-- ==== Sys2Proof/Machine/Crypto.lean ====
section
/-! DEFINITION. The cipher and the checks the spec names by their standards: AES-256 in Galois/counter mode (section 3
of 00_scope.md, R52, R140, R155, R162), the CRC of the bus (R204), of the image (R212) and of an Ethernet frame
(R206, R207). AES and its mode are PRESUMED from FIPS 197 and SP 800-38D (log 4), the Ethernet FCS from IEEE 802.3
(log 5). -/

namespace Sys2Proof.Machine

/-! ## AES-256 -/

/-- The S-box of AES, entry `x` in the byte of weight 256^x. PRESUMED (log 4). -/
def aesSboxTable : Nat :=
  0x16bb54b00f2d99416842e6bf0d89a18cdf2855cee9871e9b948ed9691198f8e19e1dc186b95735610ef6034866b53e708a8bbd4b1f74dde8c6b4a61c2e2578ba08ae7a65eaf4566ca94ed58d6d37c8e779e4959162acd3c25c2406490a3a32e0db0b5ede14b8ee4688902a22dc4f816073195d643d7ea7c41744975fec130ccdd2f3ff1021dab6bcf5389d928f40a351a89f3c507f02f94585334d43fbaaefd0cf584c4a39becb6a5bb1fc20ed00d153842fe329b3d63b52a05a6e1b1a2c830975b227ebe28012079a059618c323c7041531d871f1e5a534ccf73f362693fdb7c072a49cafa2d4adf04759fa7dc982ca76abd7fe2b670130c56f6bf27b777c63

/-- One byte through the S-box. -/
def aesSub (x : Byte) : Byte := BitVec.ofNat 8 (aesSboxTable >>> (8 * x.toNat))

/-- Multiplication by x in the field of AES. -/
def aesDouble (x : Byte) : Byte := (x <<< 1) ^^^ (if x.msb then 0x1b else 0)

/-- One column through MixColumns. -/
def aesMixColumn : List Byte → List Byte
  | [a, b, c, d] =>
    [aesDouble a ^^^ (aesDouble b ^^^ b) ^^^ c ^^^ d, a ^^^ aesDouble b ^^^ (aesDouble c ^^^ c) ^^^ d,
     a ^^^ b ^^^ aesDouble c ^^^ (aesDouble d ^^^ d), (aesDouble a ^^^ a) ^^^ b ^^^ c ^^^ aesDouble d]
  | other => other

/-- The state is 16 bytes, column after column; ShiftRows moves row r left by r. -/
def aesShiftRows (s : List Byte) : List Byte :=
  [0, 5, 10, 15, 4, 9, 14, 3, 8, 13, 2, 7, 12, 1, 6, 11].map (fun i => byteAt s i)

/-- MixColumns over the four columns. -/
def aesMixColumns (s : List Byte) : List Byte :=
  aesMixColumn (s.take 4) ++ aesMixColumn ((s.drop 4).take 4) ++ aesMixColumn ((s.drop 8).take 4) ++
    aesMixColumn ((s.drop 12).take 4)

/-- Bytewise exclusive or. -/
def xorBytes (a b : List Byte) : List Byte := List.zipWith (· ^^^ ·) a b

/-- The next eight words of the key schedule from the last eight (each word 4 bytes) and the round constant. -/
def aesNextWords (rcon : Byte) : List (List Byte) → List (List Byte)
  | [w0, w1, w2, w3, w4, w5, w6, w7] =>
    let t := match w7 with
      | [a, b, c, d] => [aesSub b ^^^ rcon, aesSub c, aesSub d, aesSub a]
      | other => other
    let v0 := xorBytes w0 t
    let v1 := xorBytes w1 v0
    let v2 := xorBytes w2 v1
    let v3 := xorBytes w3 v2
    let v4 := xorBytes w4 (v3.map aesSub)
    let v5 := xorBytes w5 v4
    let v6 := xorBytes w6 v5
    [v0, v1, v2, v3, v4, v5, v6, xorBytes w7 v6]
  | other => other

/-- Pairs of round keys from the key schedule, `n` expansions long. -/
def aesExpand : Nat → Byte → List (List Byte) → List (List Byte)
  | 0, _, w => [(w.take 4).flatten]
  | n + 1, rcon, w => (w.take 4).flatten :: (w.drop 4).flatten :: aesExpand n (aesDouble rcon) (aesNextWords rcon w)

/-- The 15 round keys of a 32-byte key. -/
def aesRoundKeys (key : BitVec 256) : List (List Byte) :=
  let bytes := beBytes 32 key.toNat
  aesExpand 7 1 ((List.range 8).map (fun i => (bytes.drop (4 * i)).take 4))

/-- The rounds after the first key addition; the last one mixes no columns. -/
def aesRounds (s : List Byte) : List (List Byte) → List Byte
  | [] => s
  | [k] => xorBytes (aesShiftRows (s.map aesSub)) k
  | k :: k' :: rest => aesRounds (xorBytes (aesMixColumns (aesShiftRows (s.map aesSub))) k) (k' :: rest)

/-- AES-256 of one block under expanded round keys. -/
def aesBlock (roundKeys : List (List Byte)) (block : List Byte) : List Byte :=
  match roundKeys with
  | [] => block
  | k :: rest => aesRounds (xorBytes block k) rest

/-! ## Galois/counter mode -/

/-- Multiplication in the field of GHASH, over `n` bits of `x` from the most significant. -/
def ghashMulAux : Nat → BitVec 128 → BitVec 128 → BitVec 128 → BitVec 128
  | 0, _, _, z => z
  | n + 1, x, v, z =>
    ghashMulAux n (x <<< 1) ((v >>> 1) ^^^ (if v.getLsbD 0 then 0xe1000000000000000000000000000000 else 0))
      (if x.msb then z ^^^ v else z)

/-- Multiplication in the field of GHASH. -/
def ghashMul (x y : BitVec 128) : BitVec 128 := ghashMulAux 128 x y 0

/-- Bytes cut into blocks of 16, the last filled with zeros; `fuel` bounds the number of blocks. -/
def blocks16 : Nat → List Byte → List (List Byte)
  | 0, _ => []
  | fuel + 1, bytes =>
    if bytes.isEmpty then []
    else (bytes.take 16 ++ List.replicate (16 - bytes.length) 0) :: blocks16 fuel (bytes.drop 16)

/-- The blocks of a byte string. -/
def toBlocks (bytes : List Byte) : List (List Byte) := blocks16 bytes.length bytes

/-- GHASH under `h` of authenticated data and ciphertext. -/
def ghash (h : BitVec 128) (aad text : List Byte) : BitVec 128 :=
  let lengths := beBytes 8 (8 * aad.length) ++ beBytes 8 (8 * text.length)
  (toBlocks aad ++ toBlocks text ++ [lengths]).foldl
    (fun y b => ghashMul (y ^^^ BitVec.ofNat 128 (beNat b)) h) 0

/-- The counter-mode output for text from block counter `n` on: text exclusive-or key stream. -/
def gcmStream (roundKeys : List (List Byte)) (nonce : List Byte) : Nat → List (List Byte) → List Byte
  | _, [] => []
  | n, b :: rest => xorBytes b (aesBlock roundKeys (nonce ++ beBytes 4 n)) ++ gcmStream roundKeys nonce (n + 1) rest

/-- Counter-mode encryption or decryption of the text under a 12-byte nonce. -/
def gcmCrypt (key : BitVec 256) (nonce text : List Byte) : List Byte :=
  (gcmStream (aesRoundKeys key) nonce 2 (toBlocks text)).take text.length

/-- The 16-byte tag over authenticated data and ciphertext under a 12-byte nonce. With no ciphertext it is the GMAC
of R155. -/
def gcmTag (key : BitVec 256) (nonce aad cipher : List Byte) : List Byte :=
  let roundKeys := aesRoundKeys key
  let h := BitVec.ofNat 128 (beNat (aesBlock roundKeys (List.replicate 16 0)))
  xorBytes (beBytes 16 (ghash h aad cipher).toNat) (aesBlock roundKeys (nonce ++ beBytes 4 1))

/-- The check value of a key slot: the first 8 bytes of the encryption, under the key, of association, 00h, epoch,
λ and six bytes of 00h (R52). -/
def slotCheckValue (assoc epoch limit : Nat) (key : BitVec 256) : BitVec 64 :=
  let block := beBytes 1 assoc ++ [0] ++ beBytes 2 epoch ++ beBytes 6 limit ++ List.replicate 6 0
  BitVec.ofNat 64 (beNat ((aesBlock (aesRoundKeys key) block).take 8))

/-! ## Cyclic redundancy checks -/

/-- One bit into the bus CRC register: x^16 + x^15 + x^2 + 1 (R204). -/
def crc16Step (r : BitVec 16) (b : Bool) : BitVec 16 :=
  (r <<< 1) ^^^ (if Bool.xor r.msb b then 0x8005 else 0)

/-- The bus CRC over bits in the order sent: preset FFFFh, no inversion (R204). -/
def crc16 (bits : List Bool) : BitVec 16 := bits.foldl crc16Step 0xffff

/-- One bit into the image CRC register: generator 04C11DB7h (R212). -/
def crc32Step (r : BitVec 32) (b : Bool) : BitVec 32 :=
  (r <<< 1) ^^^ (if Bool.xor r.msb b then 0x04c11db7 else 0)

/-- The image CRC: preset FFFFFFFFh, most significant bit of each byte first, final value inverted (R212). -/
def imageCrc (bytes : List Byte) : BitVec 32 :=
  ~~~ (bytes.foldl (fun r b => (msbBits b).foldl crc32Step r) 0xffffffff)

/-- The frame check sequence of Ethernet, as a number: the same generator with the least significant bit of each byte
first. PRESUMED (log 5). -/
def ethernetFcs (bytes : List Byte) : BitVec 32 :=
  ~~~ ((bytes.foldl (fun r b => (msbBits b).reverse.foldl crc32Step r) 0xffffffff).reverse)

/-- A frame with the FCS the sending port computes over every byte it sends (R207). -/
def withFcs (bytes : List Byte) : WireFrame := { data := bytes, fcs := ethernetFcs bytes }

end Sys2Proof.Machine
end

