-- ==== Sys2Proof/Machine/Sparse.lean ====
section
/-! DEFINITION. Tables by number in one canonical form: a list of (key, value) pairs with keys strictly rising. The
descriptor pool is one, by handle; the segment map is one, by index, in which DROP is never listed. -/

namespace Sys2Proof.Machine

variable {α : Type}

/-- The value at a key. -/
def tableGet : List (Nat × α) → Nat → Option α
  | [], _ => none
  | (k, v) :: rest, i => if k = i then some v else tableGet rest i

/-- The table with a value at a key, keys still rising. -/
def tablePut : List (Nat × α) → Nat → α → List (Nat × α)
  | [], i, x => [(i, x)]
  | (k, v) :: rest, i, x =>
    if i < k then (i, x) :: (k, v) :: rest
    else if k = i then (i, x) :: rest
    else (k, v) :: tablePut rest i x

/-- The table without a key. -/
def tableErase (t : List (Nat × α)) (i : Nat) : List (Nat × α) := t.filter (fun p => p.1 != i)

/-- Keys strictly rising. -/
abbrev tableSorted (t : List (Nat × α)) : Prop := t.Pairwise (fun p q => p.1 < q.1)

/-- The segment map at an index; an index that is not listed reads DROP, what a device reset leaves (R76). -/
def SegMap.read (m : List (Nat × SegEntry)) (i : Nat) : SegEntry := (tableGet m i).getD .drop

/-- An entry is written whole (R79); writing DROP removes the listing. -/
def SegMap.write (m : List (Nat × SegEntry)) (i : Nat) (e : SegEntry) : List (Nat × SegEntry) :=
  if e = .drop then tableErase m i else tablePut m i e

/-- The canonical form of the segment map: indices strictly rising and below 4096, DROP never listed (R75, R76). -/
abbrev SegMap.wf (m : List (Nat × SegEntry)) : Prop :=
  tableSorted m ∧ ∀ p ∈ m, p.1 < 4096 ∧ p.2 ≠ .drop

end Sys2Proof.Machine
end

========

◆ Aim of the task: Write out only the lines that run from the line containing "let h := BitVec.ofNat" through the line containing "sends (R207). -/", both included, exactly as they appear above.

◆ Reply to the exercise:
  let h := BitVec.ofNat 128 (beNat (aesBlock roundKeys (List.replicate 16 0)))
  xorBytes (beBytes 16 (ghash h aad cipher).toNat) (aesBlock roundKeys (nonce ++ beBytes 4 1))

/-- The check value of a key slot: the first 8 bytes of the encryption, under the key, of association, 00h, epoch,
λ and six bytes of 00h (R52). -/
def slotCheckValue (assoc epoch limit : Nat) (key : BitVec 256) : BitVec 64 :=
  let block := beBytes 1 assoc ++ [0] ++ beBytes 2 epoch ++ beBytes 6 limit ++ List.replicate 6 0
  BitVec.ofNat 64 (beNat ((aesBlock (aesRoundKeys key) block).take 8))

/-! ## Cyclic redundancy checks -/

/-- One bit into the bus CRC register: x^16 + x^15 + x^2 + 1 (R204). -/
def crc16Step (r : BitVec 16) (b : Bool) : BitVec 16 :=
  (r <<< 1) ^^^ (if Bool.xor r.msb b then 0x8005 else 0)

/-- The bus CRC over bits in the order sent: preset FFFFh, no inversion (R204). -/
def crc16 (bits : List Bool) : BitVec 16 := bits.foldl crc16Step 0xffff

/-- One bit into the image CRC register: generator 04C11DB7h (R212). -/
def crc32Step (r : BitVec 32) (b : Bool) : BitVec 32 :=
  (r <<< 1) ^^^ (if Bool.xor r.msb b then 0x04c11db7 else 0)

/-- The image CRC: preset FFFFFFFFh, most significant bit of each byte first, final value inverted (R212). -/
def imageCrc (bytes : List Byte) : BitVec 32 :=
  ~~~ (bytes.foldl (fun r b => (msbBits b).foldl crc32Step r) 0xffffffff)

/-- The frame check sequence of Ethernet, as a number: the same generator with the least significant bit of each byte
first. PRESUMED (log 5). -/
def ethernetFcs (bytes : List Byte) : BitVec 32 :=
  ~~~ ((bytes.foldl (fun r b => (msbBits b).reverse.foldl crc32Step r) 0xffffffff).reverse)

/-- A frame with the FCS the sending port computes over every byte it sends (R207). -/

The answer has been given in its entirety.